303 Scoring Techniques:

Each evaluation factor must have a worth assigned which indicates the importance the government attaches to this factor and will serve as the standard against which the proposal will be measured. The value can either be expressed as a number or adjective. There are no prescribed techniques for scoring. The Board may use any of the following rating systems: color coding; numerical; plus, minus or checks; or adjective. Appendix B provides samples of various scoring systems which may be used. Regardless of the system used, the scoring must be supported by a detailed narrative statement which indicates the strengths, weaknesses, the degree of worth and the significant risk associated with each proposal. If a numerical scoring system is used, before proposals are received, the Board will make a cross reference between the numerical score and an adjective rating. This will ensure uniformity in the scoring and will provide a balance between the numerical score and the narrative statements. Cost will not be scored in any way. Business Management will be scored by some means other than numerical. It is important to differentiate between the responsibility determination and the business management factors. The business evaluation factors must be designed to assess the offerors business and corporate ability to perform the proposed work and provide a basis to make a relative assessment of the merits of each offer. Although these factors are not numerically scored, cost, and the business management factors, must be considered in every source selection, and become part of the trade-off analysis made at the time of selection. The importance of cost and the business management factors must be related to the technical evaluation factors by priority or trade-off statements which are included in the RFP. The final worth of price or cost can only be assigned after the SSO has determined the relative technical merits of the competing proposals.

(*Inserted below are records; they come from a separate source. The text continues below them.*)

-- ==== Sys2Proof/Laws/HeldWork.lean ====
section
/-!
SUPPORT. One lemma per operation of the read ladder, dose, writes, groups, services, job ends, jigs, drawers, channels and recovery:
it keeps the queue, the counts of units and the canonical form of the memories.
-/
namespace Sys2Proof.Machine

/-! ### Machine/Ladder.lean -/

theorem engineFault_held {p : List Instr} (kind : ℕ) (i : ℕ) (cause : ℕ) (s : State) (hs : Held p s) :
    Held p (engineFault kind i cause s) := by
  unfold engineFault
  repeat' (first
    | with_reducible apply raisePriv_held
    | with_reducible apply Held.upd (by assumption)
    | with_reducible exact id
    | fail)

theorem assignEncoders_held {p : List Instr} (s : State) (hs : Held p s) :
    Held p (assignEncoders s) := by
  unfold assignEncoders
  repeat' (first
    | with_reducible assumption
    | with_reducible refine held_foldl (fun _ _ _ => ?_) _ ?_
    | with_reducible apply Held.upd (by assumption)
    | with_reducible exact id
    | (extract_lets +onlyGivenNames x; subst x)
    | split
    | fail)

theorem remoteData_held {p : List Instr} (r : Remote) (c : ℕ) (s : State) (hs : Held p s) :
    Held p (remoteData r c s).2.2 := by
  unfold remoteData
  repeat' (first
    | with_reducible assumption
    | with_reducible apply sramRead_held
    | with_reducible apply slotBytes_held
    | (extract_lets +onlyGivenNames x; subst x)
    | split
    | fail)

theorem pageData_held {p : List Instr} (j : Job) (c : ℕ) (s : State) (hs : Held p s) :
    Held p (pageData j c s).2.2 := by
  unfold pageData
  repeat' (first
    | with_reducible assumption
    | with_reducible apply sramRead_held
    | with_reducible apply slotBytes_held
    | with_reducible apply remoteData_held
    | split
    | fail)

theorem badPage_held {p : List Instr} (j : Job) (c : ℕ) (s : State) (hs : Held p s) :
    Held p (badPage j c s) := by
  unfold badPage
  repeat' (first
    | with_reducible assumption
    | with_reducible apply modEntry_held
    | with_reducible apply hostReadData_held
    | with_reducible apply modSlot_held
    | with_reducible refine held_foldl (fun _ _ _ => ?_) _ ?_
    | (extract_lets +onlyGivenNames x; refine (have hx : Held p x := ?_; ?_); on_goal 2 => try clear_value x; on_goal 1 => subst x)
    | split
    | fail)

theorem noEncoder_held {p : List Instr} (j : Job) (s : State) (hs : Held p s) :
    Held p (noEncoder j s) := by
  unfold noEncoder
  repeat' (first
    | with_reducible assumption
    | with_reducible apply modJob_held
    | with_reducible apply noteStatus_held
    | (extract_lets +onlyGivenNames x; refine (have hx : Held p x := ?_; ?_); on_goal 2 => try clear_value x; on_goal 1 => subst x)
    | split
    | fail)

theorem encoderFault_held {p : List Instr} (engine : ℕ) (cause : ℕ) (j : Job) (s : State) (hs : Held p s) :
    Held p (encoderFault engine cause j s) := by
  unfold encoderFault
  repeat' (first
    | with_reducible assumption
    | with_reducible refine held_ite ?_ ?_
    | with_reducible apply engineFault_held
    | with_reducible apply modJob_held
    | with_reducible apply assignEncoders_held
    | with_reducible apply noEncoder_held
    | with_reducible refine held_foldl (fun _ _ _ => ?_) _ ?_
    | with_reducible apply Held.upd (by assumption)
    | with_reducible exact id
    | fail)

theorem deliverCw_held {p : List Instr} (j : Job) (c : ℕ) (bs : List Sys2Proof.Byte) (s : State) (hs : Held p s) :
    Held p (deliverCw j c bs s) := by
  unfold deliverCw
  repeat' (first
    | with_reducible assumption
    | with_reducible refine held_ite ?_ ?_
    | with_reducible apply modChan_held
    | with_reducible apply modJob_held
    | with_reducible apply Held.upd (by assumption)
    | with_reducible exact id
    | fail)

theorem encodeNext_held {p : List Instr} (engine : ℕ) (j : Job) (s : State) (hs : Held p s) :
    Held p (encodeNext engine j s) := by
  unfold encodeNext
  repeat' (first
    | with_reducible assumption
    | with_reducible refine held_ite ?_ ?_
    | with_reducible apply badPage_held
    | with_reducible apply assignEncoders_held
    | with_reducible apply modJob_held
    | with_reducible exact id
    | (with_reducible apply Held.upd; on_goal 1 => (with_reducible apply pageData_held))
    | (with_reducible apply Held.upd; on_goal 1 => (with_reducible apply deliverCw_held))
    | (unfold Sram.wf; with_reducible exact id)
    | fail)

theorem execCodewordEncode_held {p : List Instr} (engine : ℕ) (fault : Option Bool) (s : State) (hs : Held p s) :
    HeldOut p (execCodewordEncode engine fault s) := by
  unfold execCodewordEncode
  repeat' (first
    | with_reducible assumption
    | with_reducible refine heldOut_checked ?_
    | with_reducible refine held_ite ?_ ?_
    | with_reducible apply encoderFault_held
    | with_reducible apply encodeNext_held
    | split
    | fail)

theorem bumpCount_held {p : List Instr} (i : ℕ) (s : State) (hs : Held p s) :
    Held p (bumpCount i s) := by
  unfold bumpCount
  repeat' (first
    | with_reducible apply Held.upd (by assumption)
    | with_reducible exact id
    | fail)

theorem countResult_held {p : List Instr} (kind : ℕ) (r : ℕ) (s : State) (hs : Held p s) :
    Held p (countResult kind r s) := by
  unfold countResult
  repeat' (first
    | with_reducible assumption
    | with_reducible refine held_ite ?_ ?_
    | with_reducible apply bumpCount_held
    | fail)

theorem noteRecord_held {p : List Instr} (kind : ℕ) (engine : ℕ) (c : Cw) (j : Job) (d : Decoded) (s : State) (hs : Held p s) :
    Held p (noteRecord kind engine c j d s) := by
  unfold noteRecord
  repeat' (first
    | with_reducible assumption
    | with_reducible refine held_ite ?_ ?_
    | with_reducible apply countResult_held
    | with_reducible exact id
    | (extract_lets +onlyGivenNames x; subst x)
    | (with_reducible apply Held.upd; on_goal 1 => (with_reducible apply countResult_held))
    | fail)

theorem countResolved_held {p : List Instr} (k : ℕ) (s : State) (hs : Held p s) :
    Held p (countResolved k s) := by
  unfold countResolved
  repeat' (first
    | with_reducible assumption
    | with_reducible refine held_ite ?_ ?_
    | with_reducible apply Held.upd (by assumption)
    | with_reducible exact id
    | fail)

theorem failRead_held {p : List Instr} (eid : ℕ) (st : ℕ) (det : ℕ) (s : State) (hs : Held p s) :
    Held p (failRead eid st det s) := by
  unfold failRead
  repeat' (first
    | with_reducible assumption
    | with_reducible apply withdraw_held
    | with_reducible apply noteStatus_held
    | with_reducible apply modEntry_held
    | with_reducible exact id
    | (with_reducible apply Held.upd; on_goal 1 => (with_reducible apply countLost_held))
    | fail)
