-- ==== Sys2Proof/Laws/HeldService.lean ====
section
/-!
SUPPORT. One lemma per operation of the media port, the flush, work for other blocks, what follows an end, the interrupt controller, images and the
dictionary:
it keeps the queue, the counts of units and the canonical form of the memories.
-/
namespace Sys2Proof.Machine

/-! ### Machine/Media.lean -/

theorem setBind_held {p : List Instr} (i : ℕ) (b : BindEntry) (s : State) (hs : Held p s) :
    Held p (setBind i b s) := by
  unfold setBind
  repeat' (first
    | with_reducible apply winWrite_held
    | with_reducible apply touchBinds_held
    | with_reducible apply addRec_held
    | with_reducible apply Held.upd (by assumption)
    | with_reducible exact id
    | fail)

theorem clearBind_held {p : List Instr} (i : ℕ) (s : State) (hs : Held p s) :
    Held p (clearBind i s) := by
  unfold clearBind
  repeat' (first
    | with_reducible apply winWrite_held
    | with_reducible apply addRec_held
    | with_reducible apply Held.upd (by assumption)
    | with_reducible exact id
    | fail)

theorem bindRange_held {p : List Instr} (g : ℕ) (first : ℕ) (n : ℕ) (job : Word) (s : State) (hs : Held p s) :
    Held p (bindRange g first n job s).2 := by
  unfold bindRange
  repeat' (first
    | with_reducible assumption
    | with_reducible refine held_ite ?_ ?_
    | with_reducible apply setBind_held
    | with_reducible apply clearBind_held
    | with_reducible apply writeDir_held
    | with_reducible refine held_foldl (fun _ _ _ => ?_) _ ?_
    | (extract_lets +onlyGivenNames x; subst x)
    | split
    | fail)

theorem trimBind_held {p : List Instr} (first : ℕ) (n : ℕ) (s : State) (a3 : ℕ × BindEntry) (hs : Held p s) :
    Held p (trimBind first n s a3) := by
  unfold trimBind
  repeat' (first
    | with_reducible assumption
    | with_reducible refine held_ite ?_ ?_
    | with_reducible apply clearBind_held
    | with_reducible apply setBind_held
    | split
    | fail)

theorem unbindRange_held {p : List Instr} (g : ℕ) (first : ℕ) (n : ℕ) (job : Word) (s : State) (hs : Held p s) :
    Held p (unbindRange g first n job s).2 := by
  unfold unbindRange
  repeat' (first
    | with_reducible assumption
    | with_reducible refine held_ite ?_ ?_
    | with_reducible apply trimBind_held
    | with_reducible apply writeDir_held
    | with_reducible refine held_foldl (fun _ _ _ => ?_) _ ?_
    | fail)

theorem applyBind_held {p : List Instr} (e : Entry) (s : State) (hs : Held p s) :
    Held p (applyBind e s).2 := by
  unfold applyBind
  repeat' (first
    | with_reducible assumption
    | with_reducible apply bindRange_held
    | with_reducible refine held_foldl_snd (fun _ _ _ => ?_) _ ?_
    | fail)

theorem forceRange_held {p : List Instr} (e : Entry) (acc : ℕ × State) (r : ℕ × ℕ × ℕ) (hacc : Held p acc.2) :
    Held p (forceRange e acc r).2 := by
  unfold forceRange
  repeat' (first
    | with_reducible assumption
    | (with_reducible refine held_snd (by assumption) ?_; with_reducible apply unbindRange_held)
    | with_reducible apply addRec_held
    | with_reducible apply raisePriv_held
    | with_reducible apply modEntry_held
    | with_reducible apply Held.upd (by assumption)
    | with_reducible exact id
    | (extract_lets +onlyGivenNames x; refine (have hx : Held p x := ?_; ?_); on_goal 2 => try clear_value x; on_goal 1 => subst x)
    | (extract_lets +onlyGivenNames x; subst x)
    | split
    | fail)
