theorem execOvAlert_held {p : List Instr} (s : State) (hs : Held p s) :
    HeldOut p (execOvAlert s) := by
  unfold execOvAlert
  repeat' (first
    | with_reducible assumption
    | with_reducible refine heldOut_next ?_
    | with_reducible refine held_ite ?_ ?_
    | with_reducible apply wake_held
    | with_reducible apply stageOne_held
    | with_reducible apply Held.upd (by assumption)
    | with_reducible exact id
    | fail)

theorem execOvStage2_held {p : List Instr} (s : State) (hs : Held p s) :
    HeldOut p (execOvStage2 s) := by
  unfold execOvStage2
  repeat' (first
    | with_reducible assumption
    | with_reducible refine heldOut_next ?_
    | with_reducible refine held_ite ?_ ?_
    | with_reducible apply settle_held
    | with_reducible apply stageTwo_held
    | fail)

theorem execVm31Crossing_held {p : List Instr} (s : State) (hs : Held p s) :
    HeldOut p (execVm31Crossing s) := by
  unfold execVm31Crossing
  repeat' (first
    | with_reducible assumption
    | with_reducible refine heldOut_next ?_
    | with_reducible refine held_ite ?_ ?_
    | with_reducible apply settle_held
    | with_reducible apply stageTwo_held
    | with_reducible apply Held.upd (by assumption)
    | with_reducible exact id
    | fail)

theorem execOvClear_held {p : List Instr} (s : State) (hs : Held p s) :
    HeldOut p (execOvClear s) := by
  unfold execOvClear
  repeat' (first
    | with_reducible assumption
    | with_reducible refine heldOut_next ?_
    | with_reducible refine held_ite ?_ ?_
    | with_reducible apply settle_held
    | with_reducible apply stagesEnd_held
    | fail)

theorem publishRound_held {p : List Instr} (r : RoundIn) (s : State) (hs : Held p s) :
    Held p (publishRound r s) := by
  unfold publishRound
  repeat' (first
    | with_reducible apply Held.upd (by assumption)
    | with_reducible exact id
    | fail)

theorem judgeWarn_held {p : List Instr} (t : ℤ) (s : State) (hs : Held p s) :
    Held p (judgeWarn t s) := by
  unfold judgeWarn
  repeat' (first
    | with_reducible refine held_ite ?_ ?_
    | with_reducible apply wake_held
    | with_reducible apply raise_held
    | with_reducible apply Held.upd (by assumption)
    | with_reducible exact id
    | (extract_lets +onlyGivenNames x; subst x)
    | (with_reducible apply Held.upd; on_goal 1 => (with_reducible apply Held.upd (by assumption)))
    | fail)

theorem judgeThrottle_held {p : List Instr} (t : ℤ) (s : State) (hs : Held p s) :
    Held p (judgeThrottle t s) := by
  unfold judgeThrottle
  repeat' (first
    | with_reducible refine held_ite ?_ ?_
    | with_reducible apply raise_held
    | with_reducible apply Held.upd (by assumption)
    | with_reducible exact id
    | fail)

theorem judgeLatch_held {p : List Instr} (t : ℤ) (s : State) (hs : Held p s) :
    Held p (judgeLatch t s) := by
  unfold judgeLatch
  repeat' (first
    | with_reducible refine held_ite ?_ ?_
    | with_reducible apply settle_held
    | with_reducible apply latchSets_held
    | with_reducible apply Held.upd (by assumption)
    | with_reducible exact id
    | fail)

theorem judgeBoot_held {p : List Instr} (t : ℤ) (s : State) (hs : Held p s) :
    Held p (judgeBoot t s) := by
  unfold judgeBoot
  repeat' (first
    | with_reducible assumption
    | with_reducible refine held_ite ?_ ?_
    | with_reducible apply Held.upd (by assumption)
    | with_reducible exact id
    | fail)

theorem execHkRoundEnd_held {p : List Instr} (r : RoundIn) (s : State) (hs : Held p s) :
    HeldOut p (execHkRoundEnd r s) := by
  unfold execHkRoundEnd
  repeat' (first
    | with_reducible assumption
    | with_reducible refine heldOut_next ?_
    | with_reducible refine held_ite ?_ ?_
    | with_reducible apply publishRound_held
    | with_reducible apply judgeLatch_held
    | with_reducible apply judgeThrottle_held
    | with_reducible apply judgeWarn_held
    | with_reducible apply judgeBoot_held
    | with_reducible apply thermalEvent_held
    | with_reducible apply Held.upd (by assumption)
    | with_reducible exact id
    | fail)

theorem execLatchOpsTimeout_held {p : List Instr} (s : State) (hs : Held p s) :
    HeldOut p (execLatchOpsTimeout s) := by
  unfold execLatchOpsTimeout
  repeat' (first
    | with_reducible assumption
    | with_reducible refine heldOut_next ?_
    | with_reducible refine held_ite ?_ ?_
    | with_reducible apply settle_held
    | with_reducible apply abandonOps_held
    | fail)

/-! ### Machine/Cascade.lean -/

theorem cascadeFires_held {p : List Instr} (s : State) (hs : Held p s) :
    Held p (cascadeFires s) := by
  unfold cascadeFires
  repeat' (first
    | with_reducible assumption
    | with_reducible apply raise_held
    | fail)

theorem execLinkDown_held {p : List Instr} (port : Side) (s : State) (hs : Held p s) :
    HeldOut p (execLinkDown port s) := by
  unfold execLinkDown
  repeat' (first
    | with_reducible assumption
    | with_reducible refine heldOut_next ?_
    | with_reducible refine held_ite ?_ ?_
    | with_reducible apply cascadeFires_held
    | with_reducible exact id
    | (extract_lets +onlyGivenNames x; subst x)
    | split
    | (with_reducible apply Held.upd; on_goal 1 => (with_reducible apply modPort_held))
    | fail)

theorem execLinkUp_held {p : List Instr} (port : Side) (lanes : ℕ) (peer : BitVec 3) (s : State) (hs : Held p s) :
    HeldOut p (execLinkUp port lanes peer s) := by
  unfold execLinkUp
  repeat' (first
    | with_reducible assumption
    | with_reducible refine heldOut_next ?_
    | with_reducible refine held_ite ?_ ?_
    | with_reducible apply cascadeFires_held
    | with_reducible apply modPort_held
    | fail)

theorem execLinkTrainRetry_held {p : List Instr} (_port : Side) (s : State) (hs : Held p s) :
    HeldOut p (execLinkTrainRetry _port s) := by
  unfold execLinkTrainRetry
  repeat' (first
    | with_reducible assumption
    | with_reducible refine heldOut_next ?_
    | fail)

theorem execFlitRefused_held {p : List Instr} (r : Sys2Proof.FlitRefusal) (s : State) (hs : Held p s) :
    HeldOut p (execFlitRefused r s) := by
  unfold execFlitRefused
  repeat' (first
    | with_reducible assumption
    | with_reducible refine heldOut_next ?_
    | with_reducible refine held_ite ?_ ?_
    | with_reducible apply modPort_held
    | with_reducible apply Held.upd (by assumption)
    | with_reducible exact id
    | (extract_lets +onlyGivenNames x; subst x)
    | split
    | fail)

theorem execDvReservedMsg_held {p : List Instr} (_type : Byte) (s : State) (hs : Held p s) :
    HeldOut p (execDvReservedMsg _type s) := by
  unfold execDvReservedMsg
  repeat' (first
    | with_reducible refine heldOut_next ?_
    | with_reducible apply Held.upd (by assumption)
    | with_reducible exact id
    | fail)

theorem setView_held {p : List Instr} (v : BitVec 8) (s : State) (hs : Held p s) :
    Held p (setView v s) := by
  unfold setView
  repeat' (first
    | with_reducible apply Held.upd (by assumption)
    | with_reducible exact id
    | fail)

theorem raiseTerm_held {p : List Instr} (t : Word) (s : State) (hs : Held p s) :
    Held p (raiseTerm t s) := by
  unfold raiseTerm
  repeat' (first
    | with_reducible assumption
    | with_reducible refine held_ite ?_ ?_
    | with_reducible apply Held.upd (by assumption)
    | with_reducible exact id
    | fail)

theorem fenceIdentity_held {p : List Instr} (cause : ℕ) (s : State) (hs : Held p s) :
    Held p (fenceIdentity cause s) := by
  unfold fenceIdentity
  repeat' (first
    | with_reducible assumption
    | with_reducible refine held_ite ?_ ?_
    | with_reducible apply cascadeEvent_held
    | with_reducible apply endTrain_held
    | with_reducible apply setFenced_held
    | with_reducible exact id
    | (with_reducible apply Held.upd; on_goal 1 => (with_reducible apply loseLead_held))
    | fail)

theorem saveTerm_held {p : List Instr} (s : State) (hs : Held p s) :
    Held p (saveTerm s) := by
  unfold saveTerm
  repeat' (first
    | with_reducible assumption
    | with_reducible refine held_ite ?_ ?_
    | with_reducible apply saveRecord_held
    | with_reducible apply Held.upd (by assumption)
    | with_reducible exact id
    | fail)

theorem electionStep_held {p : List Instr} (s : State) (hs : Held p s) :
    Held p (electionStep s) := by
  unfold electionStep
  repeat' (first
    | with_reducible refine held_ite ?_ ?_
    | with_reducible apply endTrain_held
    | with_reducible apply setFenced_held
    | with_reducible apply Held.upd (by assumption)
    | with_reducible exact id
    | fail)

theorem startElection_held {p : List Instr} (s : State) (hs : Held p s) :
    Held p (startElection s) := by
  unfold startElection
  repeat' (first
    | with_reducible assumption
    | with_reducible refine held_ite ?_ ?_
    | with_reducible apply electionStep_held
    | with_reducible apply cascadeFires_held
    | with_reducible apply Held.upd (by assumption)
    | with_reducible exact id
    | fail)

theorem takeOver_held {p : List Instr} (s : State) (hs : Held p s) :
    Held p (takeOver s) := by
  unfold takeOver
  repeat' (first
    | with_reducible apply modJrnl_held
    | with_reducible apply Held.upd (by assumption)
    | with_reducible exact id
    | fail)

304 Relative Importance of Factors:

The plan and the solicitation must indicate the relative importance of each evaluation factor and subfactor used to make the selection decision. It is not sufficient to merely list the factors or even list them in their order of importance, especially if one or more of the factors have a predominant value. If a numerical scoring system is used it should be emphasized that the weights are to be used by the SSO as a guideline, and that the scores will not be used as a mathematical evaluation devoid of judgment.

305 Evaluation Subfactors and Elements:

Evaluation subfactors are weighted areas which define the main evaluation factor. Elements further define the content of each subfactor used. Subfactors and elements must be included in the solicitation if they are to be individually weighted and scored.

306 Cost Realism:

If other than a fixed priced contract is planned, the plan must discuss how the Government will determine that the prices offered are realistic. With these types of contracting arrangements, it is critical that each offer be evaluated to determine the ultimate cost to the Government if that offer is selected. Cost information must be requested which will permit a cost analysis of the offer to develop a realistic estimate of the costs of performance under the conditions that will prevail during the contract performance. Costs must be analyzed to isolate any proposed contingencies and to identify the amounts estimated to cover these contingencies. The purpose of this analysis is to negotiate a realistic cost and fee based on the most current, accurate and complete cost or pricing data available to both the contractor and the Government at the time of negotiations. The ultimate objective is to enter into a pricing arrangement most likely to result in the payment of a fair and reasonable price. The solicitation language and the evaluation must be consistent with this objective.

307 Cost Risk:

The plan must also be concerned with the identification and assessment of the cost risks of the acquisition. Each proposal must be analyzed to assess the cost risks associated with the schedule, performance, or technical aspects of each proposal. The cost risks inherent in each proposal by virtue of the current technological state-of-the-art, particular technical approach, manufacturing plan, selection of certain materials, processes, equipment, software, or as a result of the cost, schedule, and economic impacts associated with these approaches must be identified and analyzed as well as the offeror's past performance. In making a risk assessment the following definitions are suggested:


High Likely to cause a serious disruption of the schedule or performance, or result in increased costs even with special contractor emphasis and close government monitoring.
Moderate Some potential for a disruption of the schedule or increased costs even with contractor emphasis and contract monitoring.
Low Little potential for a schedule disruption or increased costs with normal contractor effort and normal monitoring should be able to overcome any anticipated difficulties.

Part 4


401 Responsibility:

There is a direct relationship between the quality of the solicitation prepared by the Department and the quality of offers received. Accordingly, the RFP must be carefully prepared in order to generate maximum competition and to draw industry's best efforts towards achieving mission objectives. While the contracting office has primary responsibility for the RFP, the contracting office and the technical office should work together in the development of a draft RFP.

402 Review of the RFP:

The draft RFP will be submitted to the Board prior to release by the CO. The Board will review the draft RFP and will send the CO any comments or suggested revisions for inclusion in the RFP. In reviewing the RFP, the Board is to make sure that the RFP requests all the information needed for evaluation of the proposals. In its review, the Board will concentrate on the following areas:

Appendix C provides a list of questions which can be used in the Board's review of the RFP.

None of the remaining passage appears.